The SEC noted that advisers assert that beyond the substantial investor protections provided by  financial statement audits, maintaining private stock certificates at a qualified custodian does not  provide meaningful protection to investors in pooled investment vehicles.  An auditor conducting an audit of a pooled investment vehicle’s financial statements in accordance with generally accepted auditing standards performs substantive procedures to verify the existence of the pool’s investments,  including securities that are privately issued, regardless of whether the private stock certificates are held at a qualified custodian. Moreover, advisers have informed the Division that maintaining private stock certificates at a qualified custodian can add substantial costs, which are typically borne by investors in pooled investment vehicles as an expense paid by such vehicles.

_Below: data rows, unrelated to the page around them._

-- ==== Sys2Proof/Laws/Arith.lean ====
section
/-! SUPPORT. The integer primitives: what a clamp, a saturation and a stored sample can be. -/

namespace Sys2Proof

theorem clamp_bounds (v lo hi : Int) (h : lo ≤ hi) : lo ≤ clamp v lo hi ∧ clamp v lo hi ≤ hi := by
  unfold clamp; omega

theorem clamp_of_mem (v lo hi : Int) (h1 : lo ≤ v) (h2 : v ≤ hi) : clamp v lo hi = v := by
  unfold clamp; omega

theorem sat16_bounds (v : Int) : -32768 ≤ sat16 v ∧ sat16 v ≤ 32767 := clamp_bounds v _ _ (by decide)

theorem sat16_of_mem (v : Int) (h1 : -32768 ≤ v) (h2 : v ≤ 32767) : sat16 v = v := clamp_of_mem v _ _ h1 h2

theorem toInt_bounds (x : S16) : -32768 ≤ x.toInt ∧ x.toInt ≤ 32767 := by
  have h := BitVec.isLt x
  rw [BitVec.toInt_eq_toNat_cond]
  split <;> constructor <;> omega

/-- A stored sample reads back as the saturated integer. -/
@[simp] theorem toS16_toInt (v : Int) : (toS16 v).toInt = sat16 v := by
  have h := sat16_bounds v
  rw [toS16, BitVec.toInt_ofInt, Int.bmod_def]
  split <;> omega

/-- Storing what a sample reads as gives the sample. -/
@[simp] theorem toS16_of_toInt (x : S16) : toS16 x.toInt = x := by
  have h := toInt_bounds x
  rw [toS16, sat16_of_mem _ h.1 h.2, BitVec.ofInt_toInt]

theorem sat16_mono (a b : Int) (h : a ≤ b) : sat16 a ≤ sat16 b := by
  unfold sat16 clamp; omega

/-- An arithmetic right shift of a negative number stays negative. -/
theorem asr_neg (v : Int) (k : Nat) (h : v < 0) : asr v k < 0 :=
  Int.ediv_neg_of_neg_of_pos h (by positivity)

theorem asr_nonneg (v : Int) (k : Nat) (h : 0 ≤ v) : 0 ≤ asr v k :=
  Int.ediv_nonneg h (by positivity)

@[simp] theorem q15_zero_gain (a : Int) : q15 a 0 = 0 := by simp [q15, asr]

@[simp] theorem q15_zero_sample (g : Int) : q15 0 g = 0 := by simp [q15, asr]

/-- An offset register stays below the delay memory's size with the default unit of 8 bytes (rule R202). -/
theorem samp_default_lt (r : U16) : samp 8 r < 262144 := by
  have := BitVec.isLt r
  unfold samp; omega

end Sys2Proof
end

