-- ==== Sys2Proof/Proofs/Mixer.lean ====
section
/-! The mixer's note off (rule R275): its command word, the channel operand it shares with the other channel operations
(rule R352), and what it does to one voice. -/

open Sys2Proof Sys2Proof.Machine

namespace Sys2Proof.Mixer

/-! ## Operand bytes of a command word (rule R98) -/

@[simp] theorem aOf_command (op a b c : BitVec 8) : aOf (command op (a ++ b ++ c)) = a := by
  unfold aOf command
  ext j hj
  rw [BitVec.getElem_extractLsb', BitVec.getLsbD_append, if_pos (by omega), BitVec.getLsbD_append, if_neg (by omega),
    BitVec.getLsbD_append, if_neg (by omega), BitVec.getLsbD_eq_getElem (by omega)]
  congr 1
  omega

@[simp] theorem b7Of_command (op a c : BitVec 8) (v : U7) : b7Of (command op (a ++ byte7 v ++ c)) = v := by
  unfold b7Of command byte7
  ext j hj
  rw [BitVec.getElem_extractLsb', BitVec.getLsbD_append, if_pos (by omega), BitVec.getLsbD_append, if_neg (by omega),
    BitVec.getLsbD_append, if_pos (by omega), BitVec.getLsbD_append, if_pos (by omega),
    BitVec.getLsbD_eq_getElem (by omega)]
  congr 1
  omega

theorem command_toNat (op a b c : BitVec 8) :
    (command op (a ++ b ++ c)).toNat = op.toNat <<< 24 ||| a.toNat <<< 16 ||| b.toNat <<< 8 ||| c.toNat := by
  have hword : (command op (a ++ b ++ c)).toNat = op.toNat <<< 24 ||| (a ++ b ++ c).toNat := BitVec.toNat_append _ _
  rw [hword, BitVec.toNat_append, BitVec.toNat_append, Nat.shiftLeft_or_distrib, ← Nat.shiftLeft_add]
  simp only [Nat.or_assoc]

theorem byte7_toNat (v : U7) : (byte7 v).toNat = v.toNat := by
  have hbyte : (byte7 v).toNat = (0#1).toNat <<< 7 ||| v.toNat := BitVec.toNat_append _ _
  simpa using hbyte

/-- A field shifted to its place in a word loses no bit where it fits. -/
theorem setWidth_shiftLeft_toNat {m n : Nat} (v : BitVec m) (hfits : m + n ≤ 32) :
    (v.setWidth 32 <<< n).toNat = v.toNat <<< n := by
  have hlt : v.toNat <<< n < 2 ^ 32 := calc
    v.toNat <<< n = v.toNat * 2 ^ n := Nat.shiftLeft_eq _ _
    _ < 2 ^ m * 2 ^ n := Nat.mul_lt_mul_of_pos_right v.isLt (Nat.two_pow_pos n)
    _ = 2 ^ (m + n) := (Nat.pow_add 2 m n).symm
    _ ≤ 2 ^ 32 := Nat.pow_le_pow_right (by decide) hfits
  rw [BitVec.toNat_shiftLeft, BitVec.toNat_setWidth_of_le (by omega), Nat.mod_eq_of_lt hlt]

/-- The word that the rule writes with `|` is the encoding: both place the fields by the same shifts. -/
theorem noteOffWord_eq_encode (a : BitVec 8) (key : U7) :
    0x51000000 ||| (a.setWidth 32 <<< 16) ||| (key.setWidth 32 <<< 8) = encode (.mixNoteOff a key) := by
  apply BitVec.eq_of_toNat_eq
  calc (0x51000000 ||| (a.setWidth 32 <<< 16) ||| (key.setWidth 32 <<< 8) : U32).toNat
      = 0x51 <<< 24 ||| a.toNat <<< 16 ||| key.toNat <<< 8 := by
        rw [BitVec.toNat_or, BitVec.toNat_or, setWidth_shiftLeft_toNat a (by decide),
          setWidth_shiftLeft_toNat key (by decide)]
        rfl
    _ = (command 0x51 (a ++ byte7 key ++ 0#8)).toNat := by
        rw [command_toNat, byte7_toNat, BitVec.toNat_zero, Nat.or_zero]
        rfl
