/-- One LPDDR6 controller (R260 to R282). `staged` is in order of use, the most recent first.
`remap` lists (spare frame, page); `remapFlash` and `badFlash` are the table's copy in module flash. `replayEnd`: a replay is in progress
until then (R272). `scrubAt`: the latest scrub read. -/
structure MemCh where
  scrubEn : Bool := true
  rdpEn : Bool := true
  rdpK : Nat := 0x0A
  rowIdle : Nat := 0x28
  age : Nat := 0x3E8
  state : Nat := 0
  debt : Nat := 0
  chkOk : Bool := false
  spareOut : Bool := false
  gap : Nat := 1000
  lapMax : Nat := 1440
  lapLast : Nat := 0
  lapNo : Nat := 0
  scrubPos : Nat := 0
  lapStart : Nat := 0
  slowRaised : Bool := false
  spareBad : List Nat := []
  remap : Tab Nat := []
  remapFlash : Tab Nat := []
  badFlash : List Nat := []
  remapUnsaved : Bool := false
  lastUnc : Nat := 0
  lastUncV : Bool := false
  urg : List Nat := [0, 0, 0, 0, 0xFFFF0000]
  dly : List Nat := [0, 0, 0, 0, 0, 0, 0]
  /-- The moves of MEM_DLY from its factory values, as flash holds them: MEM_DLY is written with them at start-up and at a wake (R273, R375). -/
  dlyFlash : List Int := [0, 0, 0, 0, 0, 0, 0]
  /-- A re-plan has stored moves that the next wake of the memory group writes into MEM_DLY (R375). -/
  dlyDue : Bool := false
  injPos : Nat := 0
  injCnt : Nat := 0
  injArm : Bool := false
  trk : List Trk := []
  staged : List Staged := []
  alertRun : Nat := 0
  replayEnd : Nat := 0
  scrubAt : Option Nat := none
deriving DecidableEq, Repr

/-- One SRAM scrubber (R276 to R282): s = 0 to 23 clusters, 24 and 25 the compute dies, 26 the IOD. -/
structure Sr where
  chkOk : Bool := false
  gap : Nat := 20
  lapMax : Nat := 1440
  lapLast : Nat := 0
  lapNo : Nat := 0
  scrubPos : Nat := 0
  lapStart : Nat := 0
  slowRaised : Bool := false
  lastUnc : Nat := 0
  lastUncV : Bool := false
  trk : List Trk := []
  /-- Spare rows in use, by bank macrocell. -/
  spares : Tab Nat := []
  /-- The latest scrub read. -/
  scrubAt : Option Nat := none
deriving DecidableEq, Repr

/-- A panic threshold pair (R282). -/
structure Pnc where
  on : Nat
  off : Nat
  en : Bool := true
deriving DecidableEq, Repr

/-- The memory system: the bytes of the global address space (R12), the page frames' condition by
`channel * 2^22 + page`, the controllers, the SRAM words with bit errors (1 or 2 bits, by address / 8, or above the address space by scrubber and
index), the scrubbers and panic. -/
structure Mem where
  bytes : List Host.Cell := []
  pages : Tab PageMeta := []
  chs : Tab MemCh := []
  rgn : Tab Rgn := []
  rgnDefT : Nat := 4
  sramErr : Tab Nat := []
  srs : Tab Sr := []
  pncFh : Tab Pnc := []
  pncNs : Tab Pnc := []
  pncBp : Tab Pnc := []
  panicFh : Nat := 0
  panicNs : Nat := 0
  panicBp : Nat := 0
deriving DecidableEq, Repr

/-! ### Power domains (16_power_states) -/

/-- PWR_DOM_STAT.STATE (R360). -/
inductive DomState where
  | awake
  | s1
  | s2
  | s3
  | entering
  | waking
  | failed
deriving DecidableEq, Repr

/-- How far a change of level has come (R348): the upward voltage ramp, waiting for the tick start, or the downward ramp. -/
inductive PlPhase where
  | rampUp
  | waitTick
  | rampDown
deriving DecidableEq, Repr

/-- One power domain (R345 to R360). `thr` is the throttle fraction in 1/64. -/
structure Dom where
  state : DomState := .awake
  pl : Nat := 0
  plTo : Option (Nat × PlPhase) := none
  /-- The host whose PWR_SET waits for the level change in progress. -/
  plHost : Option Nat := none
  /-- A level request held until the change in progress completes, with its host (R348). -/
  plHeld : Option (Nat × Option Nat) := none
  /-- A level recorded for the next wake (R348, R358). -/
  plRec : Option Nat := none
  retLost : Bool := false
  retBanks : Nat := 0
  thr : Nat := 64
  /-- The level that R23 counts: it follows `pl` at tick starts only (R24). -/
  plCap : Nat := 0
  /-- Patina offsets of the levels in 2.5 mV steps (R373). -/
  ofs : List Nat := [0, 0, 0, 0]
  /-- Entry requested and not yet tested: by a complete set of votes, or by the PWR_SET of a host for a target (R350, R351). -/
  reqVote : Bool := false
  reqSet : Option (Nat × Nat) := none
  /-- The sleep state being entered, or slept in (1 to 3). -/
  target : Nat := 0
  drained : Bool := false
  /-- The host whose PWR_SET the entry or the wake in progress answers. -/
  entryHost : Option Nat := none
  wakeHost : Option Nat := none
  /-- A wake condition arose after acceptance (R358). -/
  wakePend : Bool := false
  retry1 : Bool := false
  retry3 : Bool := false
  lastRef : Nat := 0
  lastAbort : Bool := false
  lastTarget : Nat := 0
  lastV : Bool := false
  lastN : Nat := 0
  /-- The time of the latest change of the throttle fraction (R367). -/
  thrAt : Option Nat := none
  /-- The offsets in force, which follow `ofs` at once, at wake step 2 or when a level change completes (R373). -/
  ofsNow : List Nat := [0, 0, 0, 0]
  /-- The needs of the levels at the latest re-plan, in 0.1 mV, and the exhausted levels, one bit each (R373, R374). -/
  need : List Nat := [0, 0, 0, 0]
  exh : Nat := 0
  /-- AGE_RESERVE_LOW has been raised (R376). -/
  lowSent : Bool := false
  /-- When the entry, the wake or the retried step of a wake in progress began (R235, R356). -/
  since : Nat := 0
deriving DecidableEq, Repr

/-! ### Cores (05_harzar_base, 06_vectors, 07_dsp_addressing_and_rasp) -/

/-- What a core is doing: held in reset, executing, in WAIT (R136), stopped by a double fault that its recovery has not yet taken up
(R125), or held in reset under the self-test that follows a core fault (R391). -/
inductive CoreRun where
  | held
  | running
  | waiting
  | stopped
  | testing
deriving DecidableEq, Repr

/-- A circular buffer register (R166). -/
structure Cb where
  base : Word := 0
  len : Nat := 0
deriving DecidableEq, Repr

/-- A block-repeat level (R170). -/
structure Lp where
  start : Word := 0
  stop : Word := 0
  cnt : Nat := 0
  act : Bool := false
deriving DecidableEq, Repr

/-- A cached translation (R134, R135): the virtual page, its size in bits, the ASID, and the entry. -/
structure Tlb where
  vpn : Nat
  size : Nat
  asid : Nat
  pte : Nat
deriving DecidableEq, Repr

/-- One core: CC0 to CC95 are cores 0 to 95, BC0 to BC15 cores 96 to 111 (HZ_CORE.GLOBAL). Registers that are not listed in a table are zero.
`ip` holds the stored bits of HZ_IP (SWI, RASP, FAB, PWR, EXT); TMR, DV and DMA are read from their sources (R123). -/
structure Core where
  run : CoreRun := .held
  narrow : Bool := true
  weight : Nat := 0
  weightPend : Option Nat := none
  g : Tab Word := []
  v : Tab (BitVec 2048) := []
  p : Tab (BitVec 256) := []
  a : Tab (BitVec 8192) := []
  cb : Tab Cb := []
  lp : Tab Lp := []
  pc : Word := 0
  pl : Nat := 2
  ie : Bool := false
  pie : Bool := false
  ppl : Nat := 0
  exl : Bool := false
  /-- TAGs of work-item aborts that have reached the core and await its next boundary (R127). -/
  abQ : List Word := []
  /-- TAGs of aborts held at S; HZ_STATUS.ABP reads 1 while there is one (R127). -/
  abHeld : List Word := []
  cause : Word := 0
  epc : Word := 0
  tval : Word := 0
  tvec : Word := 0
  scratch : Word := 0
  ieMask : Nat := 0
  ip : Nat := 0
  tcmp : Nat := 0
  tcmpEn : Bool := false
  waitMode : Nat := 0
  waitResult : Nat := 0
  waitRefuser : Nat := 0
  /-- A WAIT whose vote for its domain stands (R136). -/
  voting : Bool := false
  /-- The RESULT and REFUSER with which the WAIT is to complete (R136). -/
  waitDone : Option (Nat × Nat) := none
  compat : Bool := false
  /-- Addresses of stores that have left the core and whose target error is on its way (R128). -/
  fabQ : List Word := []
  faberr : Word := 0
  fabCnt : Nat := 0
  /-- Clock cycles since reset as far as a read of HZ_CYCLE has seen them (R122). -/
  cycle : Nat := 0
  instret : Word := 0
  prgn : Tab Word := []
  ptbr : Word := 0
  et : Nat := 0
  rm : Nat := 2
  sat : Bool := false
  nsh : Nat := 0
  vstart : Nat := 0
  ffr : Nat := 512
  tlb : List Tlb := []
deriving DecidableEq, Repr

/-- A line of a Bench core's private caches, coherent within its die (R107, R133); `core` is the core that holds it, `slot` its place in that core's
level-2 cache. -/
structure CLine where
  data : List Byte
  dirty : Bool
  core : Nat := 0
  slot : Nat := 0
deriving DecidableEq, Repr

/-- A Rasp instruction in flight (R179): who issued it, its tag and the k register it writes. `op` 0 to 7 is an operation of R182 with its
control word and sources; 8 is a move of `val` into the `k2` bits from bit `k1` of kd; 9 writes no k register. -/
structure RaspOp where
  core : Nat
  tag : Nat
  kd : Option Nat
  op : Nat
  cw : Word
  k1 : Nat
  k2 : Nat
  val : BitVec 2048
  /-- Its write-back is discarded and its late error suppressed (R178). -/
  discard : Bool
deriving DecidableEq, Repr

/-- A Rasp late-error record (R180). -/
structure RaspErr where
  tag : Nat
  code : Nat
deriving DecidableEq, Repr

/-- One cluster's Rasp (R177 to R181). `errs` and `eovf` are kept by core. -/
structure Rasp where
  k : Tab (BitVec 2048) := []
  holder : Option Nat := none
  queue : List Nat := []
  nextTag : Nat := 0
  /-- The latest tag issued and not killed (RSTAT.TAG, R181). -/
  lastTag : Nat := 63
  flight : List RaspOp := []
  errs : Tab (List RaspErr) := []
  eovf : Tab Bool := []
  /-- RUNLOCK waits for the holder's instructions to finish. -/
  unlocking : Option Nat := none
deriving DecidableEq, Repr

/-- A store to register space that left a core (R130, rule 6): the block bases are not in the spec, so the access is kept as it left. [log 11: DESIGN CHOICE] -/
structure DevAcc where
  core : Nat
  addr : Nat
  size : Nat
  data : Nat
deriving DecidableEq, Repr

/-! ### The Spline fabric and die links (10_spline_fabric) -/

/-- A packet in flight (R224). -/
structure Pkt where
  dest : Nat
  src : Nat
  subsrc : Nat
  cls : Nat
  cmd : Nat
  epoch : Bool
  addr : Nat
  len : Nat
  seq : Nat
  status : Nat
  part : Option Nat
  page : Nat
  aop : Nat
  aw : Bool
  opnd : Word
  cmp : Word
  data : List Byte
  /-- Its tail has crossed its die link (R242). -/
  crossed : Bool := false
  /-- Re-injected or re-routed at GO: it counts in the old epoch until it is delivered (R396). -/
  asOld : Bool := false
  /-- The power domain of the jig instance that sends it (R345): the instances of both jig domains share the jig ports. -/
  jigDom : Option Nat := none
deriving DecidableEq, Repr

/-- A request that awaits its answer at its injecting port (R237). -/
structure OutReq where
  seq : Nat
  cls : Nat
  cmd : Nat
  subsrc : Nat
  dest : Nat
  addr : Nat
  len : Nat
  /-- When it was injected (R237). -/
  at_ : Nat
  /-- The power domain of the jig instance that sent it. -/
  jigDom : Option Nat := none
deriving DecidableEq, Repr
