-- ==== Sys2Proof/Machine/Ops.lean ====
section
/-!
DEFINITION. The named operations over the state: access to each unit, counters, free values, ownership, and the global address map.
-/
namespace Sys2Proof.Machine

/-- What a meaning answers. -/
abbrev Res := Host.Outcome State Fault Refusal

/-! ### Units -/

def getCore (s : State) (c : Nat) : Core := tget s.cores {} c
def setCore (s : State) (c : Nat) (x : Core) : State := { s with cores := tset s.cores c x }
def updCore (s : State) (c : Nat) (f : Core → Core) : State := setCore s c (f (getCore s c))

def getPart (s : State) (p : Nat) : Part := tget s.parts {} p
def setPart (s : State) (p : Nat) (x : Part) : State := { s with parts := tset s.parts p x }
def updPart (s : State) (p : Nat) (f : Part → Part) : State := setPart s p (f (getPart s p))

def getTick (s : State) (p : Nat) : TickBank := (getPart s p).tick
def setTick (s : State) (p : Nat) (b : TickBank) : State := updPart s p fun x => { x with tick := b }

def getHost (s : State) (h : Nat) : HostPort := tget s.hosts {} h
def setHost (s : State) (h : Nat) (x : HostPort) : State := { s with hosts := tset s.hosts h x }
def updHost (s : State) (h : Nat) (f : HostPort → HostPort) : State := setHost s h (f (getHost s h))

/-- Does port `h` carry accesses? Its link trains from stage 4 on (R328), and HPn_PERST_N (R306)
and a thermal shut-down (R368) take it down. [log 75: DEDUCED] -/
def portUp (s : State) (h : Nat) : Bool := !(getHost s h).perst && 4 ≤ s.su.stage && !s.th.trip

/-- The progress code. [log 86: DEDUCED] -/
def progress (x : Su) : Nat :=
  x.fail.getD x.step % 256 + x.stage % 16 * 2 ^ 8 + b2n x.deg * 2 ^ 12 + b2n x.fail.isSome * 2 ^ 15

/-- Changes the start-up state; the console has a line for each change of the progress code (R328, R421). [log 86: DEDUCED] -/
def updSu (s : State) (f : Su → Su) : State :=
  let x := f s.su
  let s' := { s with su := x }
  if progress x != progress s.su then { s' with pins := { s'.pins with uart := s'.pins.uart ++ [.progress (progress x)] } } else s'

/-- A unit has been taken out of service (R328: DEG). -/
def noteDeg (s : State) : State := updSu s fun x => { x with deg := true }

/-- The restarts of a core within the last 24 service hours (R391, R405). -/
def recentRestarts (s : State) (c : Nat) : List Nat := (tget s.flt.restarts [] c).filter fun h => s.age.hours < h + 24

def getDom (s : State) (d : Nat) : Dom := tget s.doms {} d
def setDom (s : State) (d : Nat) (x : Dom) : State := { s with doms := tset s.doms d x }
def updDom (s : State) (d : Nat) (f : Dom → Dom) : State := setDom s d (f (getDom s d))

def getCh (s : State) (c : Nat) : MemCh := tget s.mem.chs {} c
def setCh (s : State) (c : Nat) (x : MemCh) : State := { s with mem := { s.mem with chs := tset s.mem.chs c x } }
def updCh (s : State) (c : Nat) (f : MemCh → MemCh) : State := setCh s c (f (getCh s c))

/-- The reset values of an SRAM scrubber. -/
def getSr (s : State) (i : Nat) : Sr := tget s.mem.srs {} i
def setSr (s : State) (i : Nat) (x : Sr) : State := { s with mem := { s.mem with srs := tset s.mem.srs i x } }

def getFlow (s : State) (f : Nat) : Flow := tget s.dv.flows {} f
def setFlow (s : State) (f : Nat) (x : Flow) : State := { s with dv := { s.dv with flows := tset s.dv.flows f x } }
def updFlow (s : State) (f : Nat) (g : Flow → Flow) : State := setFlow s f (g (getFlow s f))

def getDvCore (s : State) (c : Nat) : DvCore := tget s.dv.cores {} c
def setDvCore (s : State) (c : Nat) (x : DvCore) : State := { s with dv := { s.dv with cores := tset s.dv.cores c x } }

def getRasp (s : State) (cl : Nat) : Rasp := tget s.rasps {} cl
def setRasp (s : State) (cl : Nat) (x : Rasp) : State := { s with rasps := tset s.rasps cl x }

def getPort (s : State) (q : Nat) : NocPort := tget s.noc.ports {} q
def setPort (s : State) (q : Nat) (x : NocPort) : State := { s with noc := { s.noc with ports := tset s.noc.ports q x } }

def getNocDie (s : State) (d : Nat) : NocDie := tget s.noc.dies {} d
def setNocDie (s : State) (d : Nat) (x : NocDie) : State := { s with noc := { s.noc with dies := tset s.noc.dies d x } }

def getLink (s : State) (b : Nat) : Link := tget s.noc.links {} b
def setLink (s : State) (b : Nat) (x : Link) : State := { s with noc := { s.noc with links := tset s.noc.links b x } }

/-! ### Free values and answers -/

/-- Takes the next free value, `w` bits wide (notes/assumptions/2.md). [log 2: DESIGN CHOICE] -/
def takeFree (s : State) (w : Nat) : Nat × State := (Config.free s.fresh % 2 ^ w, { s with fresh := s.fresh + 1 })

/-- Records what a register access answered. [log 9: DESIGN CHOICE] -/
def answer (s : State) (status data : Nat) : State := { s with answer := { status := status, data := data } }

/-! ### Counters (R9, R11) -/

/-- The widest value of a counter: 48 bits for the lane counters of R52, 32 bits for every other. -/
def Counter.top (c : Counter) : Nat :=
  match c with
  | .lnFecCw | .lnFecCorr | .lnFecUncorr | .lnFecSym | .lnPrbsBits | .lnPrbsErr => 2 ^ 48 - 1
  | _ => 2 ^ 32 - 1

/-- Where a counter of a bank is kept. -/
def ctrKey (c : Counter) (bank : Nat) : Nat := bank * 256 + c.ctorIdx

/-- A counter's value. -/
def ctrGet (s : State) (c : Counter) (bank : Nat) : Nat := tget s.ctr 0 (ctrKey c bank)

/-- A counter set to `n`. -/
def ctrSet (s : State) (c : Counter) (bank n : Nat) : State := { s with ctr := tset s.ctr (ctrKey c bank) n }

The Division of Investment Management advised it would not object if an adviser does not maintain private stock certificates with a qualified custodian, provided that:

  • the client is a pooled investment vehicle that is subject to a financial statement audit in accordance with paragraph (b)(4) of the  custody rule;
  • the private stock certificate can only be used to effect a transfer or to otherwise facilitate a change in beneficial ownership of the security with the prior consent of the issuer or holders of the outstanding securities of the issuer;
  • ownership of the security is recorded on the books of the issuer or its transfer agent in the name of the client;
  •  the private stock certificate contains a legend restricting transfer; and
  • the private stock certificate is appropriately safeguarded by the adviser and can be replaced upon loss or destruction.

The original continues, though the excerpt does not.